**What is required**
Below are entries; tally how many lines hold the string "nextTask" and answer with only that figure.

[Dataset entries]
# # # #

-- ==== Sys2Proof/Machine/Load.lean ====
section
/-! DEFINITION. How a program word is loaded from outside the machine for the next step to fetch: page tables, a page, and a
task that runs on the current tile. -/
namespace Sys2Proof.Machine

/-- A kernel image of one virtual tile (R19). -/
def KernelImage.one : KernelImage :=
  { kmode := false, entry := 0, vgrid := 1, sizemax := [BitVec.allOnes 64], safetab := 0, nsafe := 0, shapetab := 0,
    nshape := 0, argb := 0, sizeva := 0 }

/-- A task of one tile in RUNNING. -/
def Task.one (P : TileId) (now : Nat) : Task :=
  { queue := 0, seq := 0, index := 0, compl := 0, tacc := 0, rcb := 0, save := 0, ctx := 0, cls := .bulk, prio := 0,
    fdom := .task, fnode := 0, redun := .none, static := false, debug := false, path := [], tilecap := 1024,
    quantum := 1300000, deadline := 0, image := KernelImage.one, size := 0, home := BitVec.ofNat 2 (dieOf P),
    state := .running, ranOnce := true, order := 0, readyAt := now, placedAt := now,
    tileMap := [(0, (1 : BitVec 6) <<< 5 ++ P)], tileMap1 := [], regions := [],
    phases := [{ phase := 0, cls := 0, ovr := false }], runBase := 0, runSince := now, quantSince := now,
    quantDone := false, rccBase := 0, rccSince := now, rccPrev := 0, slipHold := [], slipSince := none, slipFrom := 0, slips := 0, bars := [],
    ctr := { instr := 0, cbdone := Vector.replicate 5 0, sbytes := 0, leasew := 0, latecnt := 0, latesum := 0,
             preempt := 0, diverg := 0, parity := 0 },
    saved := [], semAdds := [], spentAt := none, tags := [], allocs := [], shadows := [], clock := Clock.zero, compare := [], mismatch := none, recMode := 0, ending := none, endTick := 0 }

/-- The physical address of table `lvl` of the loader's page tables. -/
def loadTable (lvl : Nat) : Nat := 0x100000 + 0x1000 * lvl
/-- The physical address of the loader's page. -/
def loadPage : Nat := 0x110000

/-- The page of a virtual address is mapped by a resident 64 KiB leaf with R and W on die d for a context. -/
def State.mapPage (s : State) (d : Nat) (ctx : BitVec 12) (va : Word) : State :=
  let entry (lvl next : Nat) : State → State := fun s =>
    s.putBytes (gDie d (loadTable lvl + 8 * walkIndex va lvl)) (leBytes 8 next)
  let s := s.modDie d fun x => { x with crt := kset x.crt ctx.toNat (BitVec.ofNat 64 (loadTable 0 + 1)), tlb := [] }
  let s := entry 0 (loadTable 1 / 4096 * 2 ^ 22 + 3 * 2 ^ 20 + 1) s
  let s := entry 1 (loadTable 2 / 4096 * 2 ^ 22 + 3 * 2 ^ 20 + 1) s
  let s := entry 2 (loadTable 3 / 4096 * 2 ^ 22 + 3 * 2 ^ 20 + 1) s
  entry 3 (loadPage / 4096 * 2 ^ 22 + 31) s

/-- The current core runs for a task, with nothing in its instruction cache. -/
def State.runCur (s : State) : State :=
  let P := s.cur
  let pc := s.pc
  let ok := tagOf pc == 0 && decide (ownerOf pc < 4) && pc.extractLsb' 48 5 == 0 && pc.extractLsb' 0 2 == 0
  let s := match s.taskOf P with
    | some _ => s
    | none =>
      ({ s with nextTask := s.nextTask + 1 }.setTask s.nextTask (Task.one P s.tick)).modTile P fun t =>
        { t with task := some s.nextTask }
  s.modTile P fun t =>
    { t with stopped := false,
             core := { t.core with run := .running, flight := none, icache := [], busy := 0, ready := [], pc := if ok then pc else 0 } }

/-- The word stands at PC of the current core, in memory and in the line that the instruction cache holds, and the core
runs and is next to issue. (DESIGN CHOICE, log entry 2: the task and the page that are loaded.) -/
def State.place (s : State) (w : InstrWord) : State :=
  let s := s.runCur
  let d := ownerOf s.pc
  let s := s.mapPage d (s.who s.cur 0 0).ctx s.pc
  let s := s.putBytes (gDie d (loadPage + s.pc.toNat % 65536)) (leBytes 4 w.toNat)
  let s := s.modDie d fun x => { x with powered := true }
  let line := s.bytes (gDie d (loadPage + s.pc.toNat % 65536 / 64 * 64)) 64
  let s := s.modCore s.cur fun c => { c with icache := [(c.pc.toNat / 64, line)] }
  { s with agenda := [], turn := 0 }

end Sys2Proof.Machine
end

# # # #

**Exercise output**
2